Jesus does ask for “glory.” But his glory is not distinct from the glory of the Father. During his earthly life Jesus’ glory was visible through what John’s gospel calls “signs” -- miracles such as the changing of water into wine at the wedding in Cana, Jesus’ healings, the stilling of the storm on the lake, his feeding of a vast crown in the wilderness. At Cana Jesus said: “My hour has not yet come.” (2:4) Now Jesus’ hour has come. We pass from signs to reality. “The hour” is the time for the Son of Man to be glorified. Jesus’ earthly life ends with his return to his Father.  
In a real sense, however, his real work is only beginning. We know this from Jesus’ words about "the ones you have given me": “Now they know that everything you gave me is from you … they accepted [my words] and truly understood that I came from you, and have believed that you sent me.” The understanding of which Jesus speaks here includes obedience to God’s Commandments. Knowing that we cannot do this without God’s help, Jesus says: “I pray for them.” This prayer for us, Jesus’ friends, continues today, and until the day when Jesus returns in glory, at the world’s end.

Sunday, June 1, 2014

"I HAVE OVERCOME THE WORLD."


Homily for June 2nd, 2014: John 16:29-33.
          “Take courage,” Jesus says. “I have conquered the world.” To understand these words we must know that in John’s gospel the word “world” is used in two senses: good and bad.

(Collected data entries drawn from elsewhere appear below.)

-- ==== Sys2Proof/Syntax.lean ====
section
/-! DEFINITION. The syntax of Keaxis: register and field types, and the one inductive Instr with a constructor per row of
the table of steps (spec/03_encoding.md R73 to R85; spec/95_what_each_step_holds.md for the steps of the device). -/

namespace Sys2Proof

/-- A register number of the g or f file (R73: five bits). -/
abbrev Reg := BitVec 5
/-- A register number of the v file (R73: six bits). -/
abbrev VReg := BitVec 6
/-- A tile k0 to k15 (R76). -/
abbrev Tile := BitVec 4
/-- An accumulator a0 to a3 (R76). -/
abbrev Acc := BitVec 2
/-- An orthogonal accumulator q0 or q1 (R76). -/
abbrev QReg := BitVec 1
/-- A counter c0 to c63 (R165). -/
abbrev Cnt := BitVec 6
/-- A cluster barrier number (R179). -/
abbrev BarNo := BitVec 4
/-- A stream port (R232). -/
abbrev PortNo := BitVec 2

/-- The rounding modes of R47. -/
inductive RM | rne | rtz | rdn | rup | rna | rsr
  deriving DecidableEq, Repr

/-- The rounding code of R47. -/
def RM.code : RM → BitVec 3
  | .rne => 0 | .rtz => 1 | .rdn => 2 | .rup => 3 | .rna => 4 | .rsr => 5

/-- The width bit w: 32 or 64 bits (R74, R75). -/
inductive Width | w32 | w64
  deriving DecidableEq, Repr

/-- The code of w. -/
def Width.code : Width → BitVec 1
  | .w32 => 0 | .w64 => 1

/-- The orderings of R75. -/
inductive Ord | rlx | acq | rel | ar | sc
  deriving DecidableEq, Repr

/-- The ordering code of R75. -/
def Ord.code : Ord → BitVec 3
  | .rlx => 0 | .acq => 1 | .rel => 2 | .ar => 3 | .sc => 4

/-- The scopes of R75 and R156. -/
inductive Scope | core | clu | die | dev | sys
  deriving DecidableEq, Repr

/-- The scope code of R75. -/
def Scope.code : Scope → BitVec 3
  | .core => 0 | .clu => 1 | .die => 2 | .dev => 3 | .sys => 4

/-- The element size of a strided or gathered access and of a stream (R152, R234). -/
inductive ESz | b | h | w | d
  deriving DecidableEq, Repr

/-- The element size code of R152. -/
def ESz.code : ESz → BitVec 2
  | .b => 0 | .h => 1 | .w => 2 | .d => 3

/-- The element formats of R37. -/
inductive Fmt
  | fp64 | fp32 | bf16 | fp16 | e5m2 | e4m3 | e3m2 | e2m3 | e2m1
  | int8 | uint8 | int4 | int16 | e4m3sh | int32 | int64
  deriving DecidableEq, Repr

/-- The format code of R37. -/
def Fmt.code : Fmt → BitVec 4
  | .fp64 => 0 | .fp32 => 1 | .bf16 => 2 | .fp16 => 3 | .e5m2 => 4 | .e4m3 => 5 | .e3m2 => 6 | .e2m3 => 7
  | .e2m1 => 8 | .int8 => 9 | .uint8 => 10 | .int4 => 11 | .int16 => 12 | .e4m3sh => 13 | .int32 => 14
  | .int64 => 15

/-- A scalar operand of VBCST, VEXT and VINS: a g or an f register (R220). -/
inductive SReg | g (r : Reg) | f (r : Reg)
  deriving DecidableEq, Repr

/-- The six-bit scalar field of R220: bit 5 selects the f file. -/
def SReg.code : SReg → BitVec 6
  | .g r => 0#1 ++ r | .f r => 1#1 ++ r

/-- The functions of VFN (R231) and of the scalar transcendentals (R134). -/
inductive TFn | exp | exp2 | log | log2 | rcp | rsq | sin | cos | tanh | erf
  deriving DecidableEq, Repr

/-- The function code of R231. -/
def TFn.code : TFn → BitVec 6
  | .exp => 0 | .exp2 => 1 | .log => 2 | .log2 => 3 | .rcp => 4 | .rsq => 5 | .sin => 6 | .cos => 7
  | .tanh => 8 | .erf => 9

/-- Hardware loop 0 (outer) or 1 (inner) (R109). -/
inductive LoopNo | l0 | l1
  deriving DecidableEq, Repr

/-- The sel bit of R109. -/
def LoopNo.code : LoopNo → BitVec 1
  | .l0 => 0 | .l1 => 1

When Jesus says, earlier in the gospel, “God so loved the world that he gave his only Son,” [3:16] he is using the word in a good sense. He is speaking of the world as it comes from the hand of God, the world of God’s making. God must love that world, for he does not make anything that is not lovable.

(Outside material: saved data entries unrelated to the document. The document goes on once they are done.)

/-- A copy: its record words (R242), handle count (R244), first seed, and progress: the next window element, the next stream
seed, flags, how it ends and with which status and pointer. -/
structure CopyOp where
  /-- number of the operation among those of its core. MODEL. -/
  seq : Nat := 0
  pc : Word
  words : List Word
  count : Nat
  seed : BitVec 32 := 0
  next : Nat := 0
  flags : BitVec 6 := 0
  st : CopyState := .queued
  status : BitVec 8 := 0
  failPtr : Word := 0
  shale : Bool := false
  /-- the line pointers whose check has passed, with their targets (R246) -/
  srcLines : List (Word × Target) := []
  dstLines : List (Word × Target) := []
  /-- a limit or the dirty-log throttle withholds a request of it (R404, R406) -/
  withheld : Bool := false
  /-- a kill waits for the next line (R248) -/
  kill : Bool := false
  /-- a cancellation discards its entry (R193) -/
  cancelled : Bool := false
  /-- the 64 KiB page whose fault record it waits on (R305), and whether the memory manager rejected it -/
  waitPage : Option Nat := none
  rejected : Bool := false
  /-- bytes of the destination line under way, by offset, not yet written (R62, R250) -/
  buf : List (Nat × Byte) := []
  /-- the low half of a byte of that line, whose high half has still to come (R40, R245) -/
  half : Option (Nat × Byte) := none
  deriving DecidableEq, Repr

/-- An entry of a thread's two-entry queue (R222). -/
inductive QOp
  | vec (v : VecOp) | mat (m : MatOp) | copy (c : CopyOp)
  deriving DecidableEq, Repr

/-- A hardware thread context (R8), with its stream ports (R232), held reports (R201), queue (R222) and barrier arrivals
(R178, R184). -/
structure Thread where
  live : Bool := false
  pc : Word := 0
  g : Vector Word 32 := .replicate 32 0
  f : Vector Word 32 := .replicate 32 0
  v : Vector V512 64 := .replicate 64 0
  loops : Loops := {}
  status : Word := 0
  fflags : BitVec 6 := 0
  fenable : BitVec 6 := 0
  srseed : BitVec 32 := 1
  tr : TrapRegs := {}
  id : Ident := {}
  ports : Vector Port 4 := .replicate 4 {}
  reports : List TrapInfo := []
  merged : Word := 0
  wait : Wait := .none
  queue : List QOp := []
  /-- the thread has arrived at its crew's barrier, and the generation it arrived in has completed (R178) -/
  cbarArrived : Bool := false
  cbarDone : Bool := false
  /-- the thread's vote while it has arrived at the open phase, and the phase's result once it has completed (R184) -/
  vote : Option (BitVec 32) := none
  phaseRes : Option Word := none
  /-- the thread has been stopped by a cancellation (R193) -/
  stopped : Bool := false
  /-- a save stopped the thread in FREE, LCANCEL or CPYK while it held a report: the trap falls at the boundary where that
  instruction completes, and is entered before the save (R201, R344) -/
  trapDue : Bool := false
  deriving DecidableEq, Repr

/-! ### Cores -/

/-- A tile register: configuration, elements and side band (R22, R252, R255); poison (R357). -/
structure TileReg where
  cfg : Word := 0
  data : Mem := []
  /-- the 256 bytes of the side band -/
  band : Mem := []
  poison : Bool := false
  deriving DecidableEq, Repr

/-- An accumulator: shape and elements (R22, R261); poison (R357). -/
structure AccReg where
  shape : Word := 0
  data : Mem := []
  poison : Bool := false
  deriving DecidableEq, Repr

/-- An orthogonal accumulator: status word (R273) and the arrays Y, T and E (R272); poison (R357). -/
structure OrthReg where
  st : Word := 0
  y : Mem := []
  t : Mem := []
  e : Mem := []
  poison : Bool := false
  deriving DecidableEq, Repr

/-- An inbox entry (R174) or, before its operation ends, a reservation (R173). -/
structure InboxEntry where
  slot : Nat
  w0 : Word
  w1 : Word
  deriving DecidableEq, Repr

/-- An instruction-cache line of 128 bytes (R208): the line's pointer and place, its bytes, which of its two 64-byte halves have
passed their fetch check (R198) and which are poisoned for issue (R207, R355, R379), and whether it is locked. -/
structure ILine where
  ptr : Word
  /-- its virtual address, or 2^56 × (1 + core) + offset for a line of a scratchpad: what tells locked lines apart (log 51) -/
  key : Nat
  bytes : List Byte
  ok : BitVec 2 := 3
  bad : BitVec 2 := 0
  locked : Bool := false
  /-- its tag failed (R379) -/
  tagBad : Bool := false
  /-- a locked line that has still to be filled again (R207, R381) -/
  stale : Bool := false
  /-- a restore locks it again: where its fill fails it is not locked and LL is set (R210) -/
  relock : Bool := false
  /-- the 64 KiB page whose fault record its fill waits on (R305) -/
  waitPage : Option Nat := none
  deriving DecidableEq, Repr

/-- A byte that an L1 holds (R157, R297), with the slot, the pointer and the step of the store that made it dirty (R401). -/
structure L1Byte where
  va : Nat
  b : Byte
  dirty : Bool
  slot : Nat := 0
  ptr : Word := 0
  pc : Word := 0
  deriving DecidableEq, Repr

/-- A byte that a thread has stored and that no IFENCE of it has followed (R207): its place, which is its virtual address, or
2^56 × (1 + core) + offset for a byte of a scratchpad, and what stood there before. MODEL. -/
structure Unfenced where
  slot : Nat
  place : Nat
  old : Byte
  deriving DecidableEq, Repr

/-- A translation that a TLB holds (R303): first virtual address, size and leaf. -/
structure TlbEntry where
  va : Nat
  size : Nat
  leaf : Word
  deriving DecidableEq, Repr

/-- A non-leaf entry that a page-walk unit keeps (R303): its level, the first virtual address it covers, and the entry. -/
structure WalkEntry where
  lvl : Nat
  va : Nat
  e : Word
  deriving DecidableEq, Repr

/-- A rights entry (R313), its fields by name. -/
structure REntry where
  base : Nat
  len : Nat
  age : BitVec 8
  rights : BitVec 4
  dm : Bool := false
  gid : Nat
  pgid : Nat := 0
  pown : Nat := 0
  deriving DecidableEq, Repr

/-- A rights entry that a PLB holds for an owner (R317). -/
structure PlbEntry where
  owner : Nat
  e : REntry
  deriving DecidableEq, Repr

/-- A copy that has ended, as the engine remembers it (R248). -/
structure CopyDone where
  count : Nat
  st : CopyState
  status : BitVec 8
  bytes : Nat
  deriving DecidableEq, Repr

/-- A core (R22): owner register, threads by slot, engine registers, counters, inbox, scratchpad, instruction cache, L1, TLB,
PLB, engines and issue state. Physical core number = 48 × (8 × die + cluster) + position. -/
structure Core where
  owner : BitVec 16 := 0
  threads : Map Thread := []
  tiles : Map TileReg := []
  accs : Map AccReg := []
  qs : Map OrthReg := []
  cnts : Map Word := []
  inbox : List InboxEntry := []
  /-- reservations by slot, with the request they belong to (R173) -/
  resv : List (Nat × Nat) := []
  spad : Mem := []
  spadPoison : List Nat := []
  icache : List ILine := []
  l1 : List L1Byte := []
  unfenced : List Unfenced := []
  tlb : List TlbEntry := []
  plb : List PlbEntry := []
  /-- the device cycle at which the core was last reset (R20) -/
  born : Nat := 0
  /-- the OR and the sum of the votes of its threads that ended after they had arrived at the open phase (R184) -/
  endedOr : BitVec 32 := 0
  endedSum : BitVec 32 := 0
  /-- matrix operations the engine has accepted, in order of acceptance, with their slots (R336) -/
  mx : List (Nat × MatOp) := []
  /-- vector operations accepted, with their slots -/
  vx : List (Nat × VecOp) := []
  /-- the copy each slot has in progress (R336) -/
  cps : Map CopyOp := []
  hist : List CopyDone := []
  copies : Nat := 0
  /-- operations that its threads have queued. MODEL. -/
  ops : Nat := 0
  leader : Option Nat := none
  /-- the slot that led last (R334) -/
  lastLead : Nat := 15
  /-- cycles that the leader has led -/
  leadCount : Nat := 0
  /-- in this cycle the leader made an off-core reference or issued YIELD (R334) -/
  passes : Bool := false
  /-- the members of the issue group that have still to issue in the cycle under way (R335) -/
  group : List Nat := []
  /-- the deficits of R337, by engine (0 vector, 1 matrix, 2 copy) × 16 + slot -/
  deficit : Map Int := []
  /-- the slot that each engine visited last (R337) -/
  last : Map Nat := []
  /-- one step in `rate` cycles may issue (R412) -/
  rate : Nat := 1
  /-- a KEY_UPDATE boundary this core has still to take: the window, and whether it has begun and waits for refills (R381) -/
  textSwitch : Option Nat := none
  switchBegun : Bool := false
  deriving DecidableEq, Repr

/-- A cluster barrier (R179, R180): member mask, mode, completed-generation count, arrival counts by position. -/
structure Barrier where
  mask : BitVec 48 := 0
  strict : Bool := false
  gen : BitVec 32 := 0
  n : Map Nat := []
  deriving DecidableEq, Repr

/-- What a cluster holds beside its cores: its barriers (R179), its TLB (R303) and its PLB (R317). -/
structure Cluster where
  bars : Map Barrier := []
  tlb : List TlbEntry := []
  plb : List PlbEntry := []
  deriving DecidableEq, Repr

/-! ### Work -/

/-- How far a crew of a launch is: the core and slots it runs on, its scratchpad range (R330), its linear index (R16). -/
structure Crew where
  core : Nat
  slots : List Nat
  base : Nat := 0
  size : Nat := 0
  deriving DecidableEq, Repr

/-- A launch (R186, R327): its record as read at LAUNCH, its place, its level and clocks, its progress. -/
structure Launch where
  ptr : Word
  /-- bits 511 to 0 of the record, read once (R188) -/
  recd : BitVec 512
  owner : Nat
  parent : Nat := 0
  /-- pool slot, or none while it is in the spill queue (R332) -/
  slot : Option Nat := none
  spillNo : Nat := 0
  depMet : Bool := false
  level : Nat := 0
  /-- order of entry into its level (R329), from 1; 0 before it enters one -/
  order : Nat := 0
  waitClk : Nat := 0
  blockClk : Nat := 0
  state : BitVec 8 := 0
  started : Nat := 0
  doneCrews : Nat := 0
  crews : Map Crew := []
  ecause : Word := 0
  failCrew : Word := 0
  phaseNo : Nat := 0
  /-- cancelled (R193), and by which thread's LCANCEL -/
  cancelled : Bool := false
  canceller : Option (Nat × Nat) := none
  /-- how far its completion is (R190): 0 not begun, 1 STATE is written, 2 the counter at CCADDR has risen; it waits between them while a
  write of the device for it waits -/
  closing : Nat := 0
  /-- completed (R190); a completed launch is remembered until its job ends, as the parent of those it created (R192) -/
  completed : Bool := false
  deriving DecidableEq, Repr

/-- The end status of a job (R409). -/
inductive JobStatus | running | done | cancelled | hang | reset | alarm | noJob
  deriving DecidableEq, Repr

/-- A job (R34, R325): scheduling word, spill queue, root launch, clocks and counts. -/
structure Job where
  sched : Word
  spillBase : Word := 0
  spilled : Nat := 0
  root : Nat := 0
  progress : Nat := 0
  doneLaunches : Nat := 0
  graphs : Map Nat := []
  /-- round-robin pointer of each level: the order number of the launch that it names (R329) -/
  rr : Map Nat := []
  nextOrder : Nat := 0
  /-- the progress clock has reached its limit in a cycle in which it advanced (R340) -/
  expired : Bool := false
  /-- the status it will end with, once a cancellation or the watchdog has decided it (R192, R340) -/
  ending : Option JobStatus := none
  deriving DecidableEq, Repr

/-- Whether a context runs, runs on in a grace period, is being saved, is saved (R342 to R345), or is being destroyed (R367). -/
inductive SaveState | running | grace | draining | saved | gone
  deriving DecidableEq, Repr

/-- A pre-emption request (R342): grace period left in cycles, destination, size, the function that it answers and whether it is
cooperative. -/
structure PreReq where
  left : Nat := 0
  dest : Nat := 0
  size : Nat := 0
  fn : Option Nat := none
  coop : Bool := false
  checkpoint : Bool := false
  /-- the drain has ended and the header of the image is written (R345, R353) -/
  begun : Bool := false
  deriving DecidableEq, Repr

/-- A text window (R377) with its text key. -/
structure TextWin where
  valid : Bool := false
  textBase : Word := 0
  len : Word := 0
  tagBase : Word := 0
  epoch : BitVec 32 := 0
  key : List Byte := []
  deriving DecidableEq, Repr

/-- A context (R34, R364 to R367): its owner number is its key in State.ctxs. -/
structure Ctx where
  fn : Nat := 0
  prot : Bool := false
  /-- the core table: logical cluster → physical cluster (R365) -/
  tab : Map Nat := []
  /-- the route table: 4 × logical cluster + direction (+X, −X, +Y, −Y) → physical path (R33, R366). It changes latency only. -/
  routes : Map Nat := []
  svec : Word := 0
  rights : List REntry := []
  /-- lines of the rights table whose MAC fails, by number (R316) -/
  badRights : List Nat := []
  cap : Nat := 1024
  allow : Word := 0
  audit : Word := 0
  aliasSat : Word := 0
  phases : Nat := 0
  keySlot : Nat := 0
  key : List Byte := []
  vidx : Nat := 0
  wins : Map TextWin := []
  job : Option Job := none
  lastStatus : JobStatus := .noJob
  lastDone : Nat := 0
  cyclesRun : Nat := 0
  /-- the launch and core of the context's reservation (R331) -/
  resv : Option (Nat × Nat) := none
  save : SaveState := .running
  pre : Option PreReq := none
  /-- the JOB_CANCELs that wait for the save: the functions to answer (R346) -/
  cancelWaits : List Nat := []
  /-- the CTX_DESTROYs that wait for the save (R367) -/
  destroyWaits : List Nat := []
  /-- where the image of the last save stands, and its length (R345; R374) -/
  imgAt : Nat := 0
  imgLen : Nat := 0
  /-- a KEY_UPDATE that cores have still to take (R381): window number, the window before it, the function to answer -/
  oldWin : Option (Nat × TextWin × Option Nat) := none
  tagSeq : Nat := 0
  /-- what its threads have stored without an IFENCE since, by logical core, while it is saved (R207). MODEL. -/
  unfenced : Map (List Unfenced) := []
  deriving DecidableEq, Repr

/-! ### The hub and the outside -/

/-- A PUT or PUTB in flight (R168 to R170): issuing core and slot, target core and offset, bytes, counter. -/
structure Msg where
  fromCore : Nat
  slot : Nat
  owner : Nat
  core : Nat
  off : Nat
  data : List Byte
  cnt : Nat
  deriving DecidableEq, Repr

/-- What asked the security core for a change of rights (R212). -/
inductive SecKind
  | grant (target : Nat) (rights : BitVec 4)
  | revoke (target : Nat)
  | free (d : Reg)
  | removeRoot (gid : Nat) (answer : Option Nat)
  /-- the destruction of the requesting owner's context (R367), with the function whose CTX_DESTROY it answers -/
  | destroy (answer : Option Nat)
  deriving DecidableEq, Repr

/-- A request to the security core, in issue order (R212): issuing core, slot and owner, range, age and tag. -/
structure SecReq where
  kind : SecKind
  core : Nat := 0
  slot : Nat := 0
  owner : Nat
  base : Nat := 0
  lines : Nat := 0
  age : BitVec 8 := 0
  ptr : Word := 0
  tag : Nat := 0
  deriving DecidableEq, Repr

/-- A revocation cut under way (R320): the request it serves, the owners and lines, the cores that have still to take their
cut and those that have still to acknowledge, and what the request will report. -/
structure Cut where
  req : SecReq
  owners : List Nat
  base : Nat
  lines : Nat
  toCut : List Nat
  toAck : List Nat
  /-- by core: the accesses on the range that had passed their check at its cut and were not performed, each by its operation's number
  and its pointer (R320 item 4) -/
  held : Map (List (Nat × Word)) := []
  value : Nat := 0
  status : BitVec 8 := 0
  deriving DecidableEq, Repr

          When he tells his friends to take courage because he has “overcome the world,” he is speaking not about the world of God’s making, but the world of human marring: the world deformed by human sin, centered not on God but on our own selfish desires, the world not of giving, but of getting.   
          “In the world you will have trouble,” Jesus says. Other translations say not trouble but “suffering” or “tribulation.” Can we Catholic Christians in the comfortable and rich country of the United States honestly claim to have trouble, suffering, and tribulation? If we refuse to abbreviate the gospel, yes we can. When we call the killing of unborn babies a grave crime, equivalent to murder, we are accused of “waging a war on women.” When we insist that marriage is only possible between one man and one woman; and that, once established, it can be terminated only by death, we are accused of “hate speech,” and vilified as homophobes and opponents of human equality.
The trouble and suffering of Christians worldwide is far greater. In his richly documented new book, The Global War on Christians, journalist John Allen writes: “We’re not talking about a metaphorical ‘war on religion’ in Europe and the United States fought over issues like whether it’s okay to erect a nativity set on the courthouse steps. We’re talking about a rising tide of legal oppression, social harassment and direct physical violence, with Christians as its leading victims. Christians today form the most persecuted religious body on the planet, and too often its new martyrs suffer in silence.”
Jesus speaks to us today the same words he spoke to the apostles at the Last Supper two thousand years ago: “In the world you will have suffering, but take courage. I have overcome the world.”